这时,已升任金吾卫统领的叶廷风求见,禀报道:“陛下,罪犯李承谨在牢中吵闹,定要见清妧一面。”
萧珩当即“切”了一
声,满脸不耐烦:“不见。”
叶廷风继续说:“他在天牢已经声嘶力竭地喊了一整日了。”
顾清妧看向萧珩,低声哄道:“我去见见吧。”
天牢深处,黯淡无光。
李承谨即便身犯滔天大罪,终究曾是天潢贵胄,被单独关押在一间还算干净的牢房。
顾清妧的身影出现在牢门外,清冷的面容在火光映照下半明半暗。
“为何执意要见我?”她开口。
李承谨连滚带爬地扑到铁栏前,双手死死抓住栏杆,他抬起头,那双眼睛布满了血丝,却闪着一抹异样的光彩。
“阿妧你来了!”
他激动道:“我梦见我和你成亲了,凤冠霞帔,十里红妆……我们还联手扳倒了宁王。我登基为帝,你……母仪天下。”

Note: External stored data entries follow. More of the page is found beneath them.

-- ==== Sys2Proof/Machine/Pair.lean ====
section
/-!
DEFINITION. The commands of PAIR (14): heartbeats and the live line, what comes over the cross-link, joins, the mailbox; and
the external drive of outputs 5 to 16 (10 R354, R355), which depends on the partner.
-/

namespace Sys2Proof.Machine

open Reg

/-! ### Heartbeats -/

/-- Change a path's state: 0 cross-link, 1 network A, 2 network B. -/
def PairBlock.onPath (b : PairBlock) (p : Nat) (f : PairPath → PairPath) : PairBlock :=
  match p with
  | 0 => { b with xl := f b.xl }
  | 1 => { b with na := f b.na }
  | _ => { b with nb := f b.nb }

def PairBlock.path (b : PairBlock) : Nat → PairPath
  | 0 => b.xl
  | 1 => b.na
  | _ => b.nb

/-- What an accepted heartbeat tells (14 R464). -/
def partnerOf (data : List Byte) (at_ : Nat) : PartnerState :=
  let st := word32At data 0
  { slot := st / 2 ^ 8 % 32, role := st / 2 ^ 13 % 4, mode := st / 2 ^ 16 % 16, ready := bitOf st 20, tick := word32At data 16
    psn := word32At data 20, program := word32At data 24, requests := word32At data 28 % 2 ^ 16, at_
    mono := word32At data 8 + word32At data 12 * 2 ^ 32 }

/-- What a joining unit measures on a cross-link heartbeat (14 R466, R480 phase 3): the first one fixes DTICK and the offset, each
later one tells whether the offset has held. -/
def State.joinHeartbeat (s : State) (data : List Byte) (delay : Nat) (j : PairJoin) : State :=
  let tick := word32At data 16
  if !j.configuration then s
  else
    let held := decide ((s.lagOf tick delay - s.get PAIR_OFFS_NS).natAbs ≤ 2000)
    match j.heldFrom with
    | none =>
      (s.fixTime tick (word32At data 8 + word32At data 12 * 2 ^ 32) delay).withPair fun b =>
        { b with join := some { j with heldFrom := some s.mono } }
    | some _ =>
      (s.setBit PAIR_OFFS_HELD held).when (!held) fun s => s.withPair fun b => { b with join := some { j with heldFrom := some s.mono } }

/-- The standby's checks on a cross-link heartbeat (14 R466, R478): the measured lag of its edges, the partner's CRC. -/
def State.standbyHeartbeat (s : State) (data : List Byte) (delay : Nat) : State :=
  let tick := word32At data 16
  let s := s.when s.pair.refix fun s => s.refixTime tick (word32At data 8 + word32At data 12 * 2 ^ 32) delay
  let lag := s.lagOf tick delay
  let out := decide (lag < 40000) || decide (165000 < lag)
  let s := s.setBit PAIR_OFFS_HELD (decide ((lag - s.get PAIR_OFFS_NS).natAbs ≤ 2000))
  let s := (s.withPair fun b => { b with offsetOut := out }).when out fun s => s.dropReady 3
  if s.pairMode = 2 then
    (s.withPair fun b => { b with toCompare := some (s.ownEdge (tick + 2 ^ 32 - 1), word32At data 32) }).compareCrcs
  else s

/-- A heartbeat of the partner (14 R465), `delay` ns after the edge of the partner at which it left. -/
def execHeartbeatReceive (t : Nat) (path : Fin 3) (data : List Byte) (delay : Nat) (s : State) :
    Host.Outcome State Fault Refusal :=
  let s := s.advance t
  let good := data.length == 48 && word32At data 44 == crcBytes (data.take 44)
  let serial := word32At data 4
  let tick := word32At data 16
  let after : Option Nat → Bool := fun o => match o with
    | some k => after32 tick k
    | none => true
  if s.pairMode = 0 ∨ !good then .next s
  else if serial ≠ s.get PAIR_PSER_SERIAL then .next (s.emit 0xB00E [path.val, serial])
  else if !after (s.pair.path path.val).last then .next s
  else
    let s := s.withPair fun b => b.onPath path.val fun p => { p with last := some tick, got := true }
    let s := if after (s.pair.partner.map (·.tick)) then
        let x := partnerOf data s.mono
        ((s.withPair fun b => { b with partner := some x }).set PAIR_STAT_PSLOT x.slot).set PAIR_PPSN_PSN x.psn
      else s
    if path.val ≠ 0 then .next s
    else
      let s := match s.pair.join with
        | some j => s.joinHeartbeat data delay j
        | none => s
      let s := s.when (decide (2 ≤ s.role)) fun s => s.withPair fun b => { b with psns := ((s.ownEdge tick, word32At data 20) :: b.psns).take 4 }
      .next (s.when (s.role == 2) fun s => s.standbyHeartbeat data delay)

/-- The partner's live line is silent, or toggles again (14 R463). -/
def execLiveLineLoss (t : Nat) (s : State) : Host.Outcome State Fault Refusal :=
  .next ((s.advance t).setBit PAIR_STAT_LIVE false)

def execLiveLineReturn (t : Nat) (s : State) : Host.Outcome State Fault Refusal :=
  .next ((s.advance t).setBit PAIR_STAT_LIVE true)

/-! ### The cross-link -/

/-- The active's forces replace the standby's (14 R472); their places come from the own variable table. -/
def State.takeForces (s : State) (l : List ForceImage) : State :=
  let fs := l.filterMap fun f => (s.variable f.vid).map fun v => (⟨f.vid, f.type, v.entry, v.bit, f.value⟩ : Force)
  (s.withCyc fun c => { c with forces := fs }).showForces

/-- A message of the active (14 R472, R473, R480, R482, R483). During the bulk copy a block goes to memory, afterwards to the
staging buffer. -/
def execPairBlockReceive (t : Nat) (m : PairMessage) (s : State) : Host.Outcome State Fault Refusal :=
  let s := s.advance t
  if !s.crossLink then .next s
  else match m with
  | .block key words =>
    if s.pairMode = 2 ∧ s.role = 2 then .next s
    else if s.role = 3 ∧ !((s.pair.join.map (·.copied)).getD false) then .next (s.writeBlock (key, words))
    else if 2 ≤ s.role then .next (s.withPair fun b => { b with staging := b.staging ++ [(key, words)] })
    else .next s
  | .forces l => .next (s.when (decide (2 ≤ s.role)) fun s => s.takeForces l)
  | .switch tick => .next (s.when (s.role == 2) fun s => s.withPair fun b => { b with switchAt := some (s.ownEdge tick) })
  | .prepared identity => .next (s.withPair fun b => { b with prepared := some identity })
  | .change tick revert => .next (s.when (s.role == 2) fun s => s.withPair fun b => { b with changeAt := some (s.ownEdge tick, revert) })
  | .starting => .next (s.withPair fun b => { b with partnerStarts := true })
  | .bulk forces timers shift =>
    .next (s.when (s.role == 3) fun s =>
      timers.foldl State.setTimerImage ((s.withPair fun b => { b with partnerShift := shift }).takeForces forces))
  | .held tick => .next (s.withPair fun b => { b with partnerHeld := some (s.ownEdge tick) })

/-- A task joins in gapless mode: it starts at its pair entry point at its next period start (14 R480). -/
def State.joinTask (s : State) (n : Nat) : State :=
  if s.pairMode = 2 then
    let s := s.withPair fun b => { b with shift := b.dtick + b.partnerShift }
    let entry := ((s.sys.program.pairEntries.find? fun e => e.1 == n).map (·.2)).getD 0#32
    let s := ((s.wr (CYC_TnENTRY n) (entry &&& 0xFFFFFFFC#32)).setBit (CYC_TnSTAT_NEW n) true).setBit (CYC_TnSTAT_WAIT n) true
    (((s.set (CYC_TnWV_STARTS n) 0).setBit (CYC_TnWV_OVR n) false).setTask n {}).setBit CYC_STAT_RUN true
  else s

/-- A commit record (14 R473): complete and with a correct CRC, it puts the staged blocks of its task into effect. In phase 5 of
a join the task joins (R480). A gapless standby computes its own state and takes none. -/
def execCommitRecordReceive (t : Nat) (r : CommitRecord) (good : Bool) (s : State) : Host.Outcome State Fault Refusal :=
  let s := s.advance t
  if s.role < 2 ∨ !s.crossLink ∨ !good ∨ (s.pairMode = 2 ∧ s.role = 2) then .next s
  else
    let own := fun (b : Nat × List Word) => s.goesWith r.task b.1
    let mine := s.pair.staging.filter own
    let s := mine.foldl State.writeBlock (s.withPair fun b => { b with staging := b.staging.filter fun x => !own x })
    let s := r.timers.foldl State.setTimerImage s
    let since := s.ownEdge ((s.pair.partner.map (·.tick)).getD 0)
    let s := s.noteCommit r.task ⟨since, s.ownEdge r.release, r.sseqs, s.pair.dtick + s.pair.partnerShift⟩
    match s.pair.join with
    | some j =>
      if j.copied ∧ !j.joined.contains r.task then
        .next ((s.withPair fun b => { b with join := some { j with joined := j.joined ++ [r.task] } }).joinTask r.task)
      else .next s
    | none => .next s

/-- The active's input snapshot for an edge of its own (14 R477): image entries and their words. It stays until the own edge that
corresponds; the last four are enough, since the own edge lags by less than two ticks. -/
def execSnapshotReceive (t tick : Nat) (entries : List (Nat × List Word)) (s : State) : Host.Outcome State Fault Refusal :=
  let s := s.advance t
  .next (s.when (s.pairMode == 2 && decide (2 ≤ s.role) && s.crossLink) fun s =>
    s.withPair fun b => { b with snapshots := ((s.ownEdge tick, entries) :: b.snapshots).take 4 })

/-- The partner's kind 7 block (14 R484), with the arrival time of its heartbeat. -/
def execPartnerBlockReceive (t : Nat) (words : List Word) (s : State) : Host.Outcome State Fault Refusal :=
  let s := s.advance t
  let arrival := ((s.pair.partner).map (·.at_)).getD s.mono
  .next (s.when (s.pairMode != 0 && s.crossLink) fun s => s.deliver 7 0 words s.mono arrival false)

/-! ### Joins -/

/-- JOIN (14 R480, R482); refused while the complex is halted (02 R73). -/
def pairJoin (s : State) : State × Nat :=
  if s.role = 3 then (s, 8)
  else if s.mode ≠ .stop then (s, 1)
  else if !s.mayJoin ∨ s.bit CORE_STAT_HALTED then (s, 5)
  else (s.startJoin, if s.changeOpen then 5 else 0)

/-- A command at PAIR_CMD. -/
def State.pairMailbox (s : State) (cseq : Nat) (act : State → State × Nat) : State :=
  s.mailbox PAIR_SEQ_LASTCMD PAIR_RES_RESULT cseq act

def execJoin (t cseq : Nat) (s : State) : Host.Outcome State Fault Refusal := .next ((s.advance t).pairMailbox cseq pairJoin)

/-- Every task has joined: STANDBY, READY (14 R480); a gapless standby takes the active's numbers (R478). -/
def State.joinEnds (s : State) : State :=
  let s := ((s.set PAIR_STAT_ROLE 2).setBit PAIR_STAT_READY true).withPair fun b => { b with join := none }
  let s := if s.pairMode = 2 then (s.takeOverFlows (s.tick + 1)).withPair fun b => { b with align := true } else s
  (s.toMode .standby 10).emit 0xB008 [s.get PAIR_DTICK_DTICK, s.get PAIR_OFFS_NS]

/-- The own program is the partner's (14 R480). -/
def State.sameProgram (s : State) : Bool := ((s.pair.partner).map (·.program)) == some s.sys.program.identity

/-- A phase of the join completes (14 R480), once each, in the table's order; phases 3 and 4 run side by side. One that completes past
its limit fails the join. Phase 3 ends when the offset has held for 10 s. -/
def execJoinPhaseComplete (t : Nat) (p : JoinPhase) (s : State) : Host.Outcome State Fault Refusal :=
  let s := s.advance t
  match s.pair.join with
  | none => .next s
  | some j =>
    let put := fun (s : State) (j : PairJoin) => s.withPair fun b => { b with join := some j }
    let late := fun (limit : Nat) => decide (j.since + limit < s.mono)
    match p with
    | .identity =>
      if j.identity ∨ !s.crossLink then .next s
      else .next (if late 20000000 then s.joinFail 1 else put s { j with identity := true, since := s.mono })
    | .configuration partner mode =>
      if !j.identity ∨ j.configuration then .next s
      else if late 1000000 ∨ partner ≠ s.sys.identity ∨ mode ≠ s.pairMode then .next (s.joinFail 2)
      else if !s.sameProgram then .next (s.joinFail 3)
      else if s.slot = s.partnerSlot then .next (s.joinFail 4)
      else .next (put s { j with configuration := true, since := s.mono })
    | .time =>
      match j.heldFrom with
      | some from_ =>
        if j.timed ∨ s.mono < from_ + 10000000000 then .next s
        else if late 120000000000 then .next (s.joinFail 5)
        else .next (put s { j with timed := true })
      | none => .next s
    | .copy => .next (if j.configuration then put s { j with copied := true } else s)
    | .tasks => .next (if j.timed && s.allJoined then s.joinEnds else s)

/-- A phase fails or overruns its limit (14 R480): reasons 1 to 6. -/
def execJoinFail (t : Nat) (reason : Fin 7) (s : State) : Host.Outcome State Fault Refusal :=
  let s := s.advance t
  .next (if s.pair.join.isSome then s.joinFail reason.val else s)

/-! ### SWITCH and LEAVE -/

/-- SWITCH (14 R483): taken on the active at its next tick edge. -/
def pairSwitch (s : State) : State × Nat :=
  let ready := s.anyPath && ((s.pair.partner).map (·.ready)).getD false
  if s.role = 1 ∧ ready ∧ s.get PAIR_STAT_COND = 0 ∧ s.ocState ≠ ocArmed ∧ s.ocState ≠ ocRevertArmed then
    ((s.withPair fun b => { b with switching := true }).tellPartner (.switch ((s.tick + 1) % 2 ^ 32)), 0)
  else (s, 5)

def execSwitch (cseq : Nat) (s : State) : Host.Outcome State Fault Refusal := .next (s.pairMailbox cseq pairSwitch)

/-- LEAVE (14 R483): a standby goes to STOP. -/
def pairLeave (s : State) : State × Nat :=
  match s.role with
  | 2 =>
    let s := (s.setBit PAIR_STAT_READY false).dropOutputs
    ((((s.set PAIR_STAT_ROLE 0).withPair fun b => { b with staging := [], commits := [], rejoin := false }).stopDispatch).toMode .stop 10, 0)
  | 3 => (s, 8)
  | _ => (s, 5)

def execLeavePair (t cseq : Nat) (s : State) : Host.Outcome State Fault Refusal :=
  .next ((s.advance t).pairMailbox cseq pairLeave)

/-! ### Diode-OR outputs -/

/-- Latch EXTD of an output (10 R354). -/
def State.externalDrive (s : State) (n detail : Nat) : State :=
  ((s.setBit (FIO_OnSTAT_EXTD n) true).emit 0x7006 [n, detail]).driveOutput n

/-- An output 5 to 16 commanded off has read on for 2 ms, or off (10 R354, R355). With DIODEOR the partner's released request decides. -/
def execOutputExternalDrive (t : Nat) (out : ReadbackHeld) (s : State) : Host.Outcome State Fault Refusal :=
  let s := s.advance t
  let n := out.out.val + 1
  if n < 5 ∨ s.requested n then .next s
  else
    let s := s.setReadback n out.on
    if !out.on ∨ s.get (supplyField (groupOf n)) = 2 then .next s
    else if !s.bit (FIO_OnCFG_DIODEOR n) then .next (s.externalDrive n 0)
    else
      match s.pair.partner with
      | some x => .next (if s.anyPath && !bitOf x.requests (n - 1) then s.externalDrive n 1 else s)
      | none => .next s

end Sys2Proof.Machine
end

他的语速很快,想要将梦中景象尽数吐出,“那梦真实得不像话,阿妧,你看着我,那本该是我们的结局。”
顾清妧脸上没有任何动容,等他语无伦次地喊完,她才淡淡开口:“那不是我。”
“你若没有其他事情,我便走了。”
见她真的作势欲走,李承谨将脸挤在铁栏之间,喊道:“等等!小心……小心你五姐姐,顾清落。”
顾清妧脚步一顿,蓦然回首。
李承谨急促地说道:“她是淮阳王的女儿,她会害了你,在我那个梦里……她喜欢靖安侯世子楚轻尘,在靖安侯府满门问斩之时,竟救走了他。后来……后来我登基不过两年,淮阳王便起兵造反了,而你……”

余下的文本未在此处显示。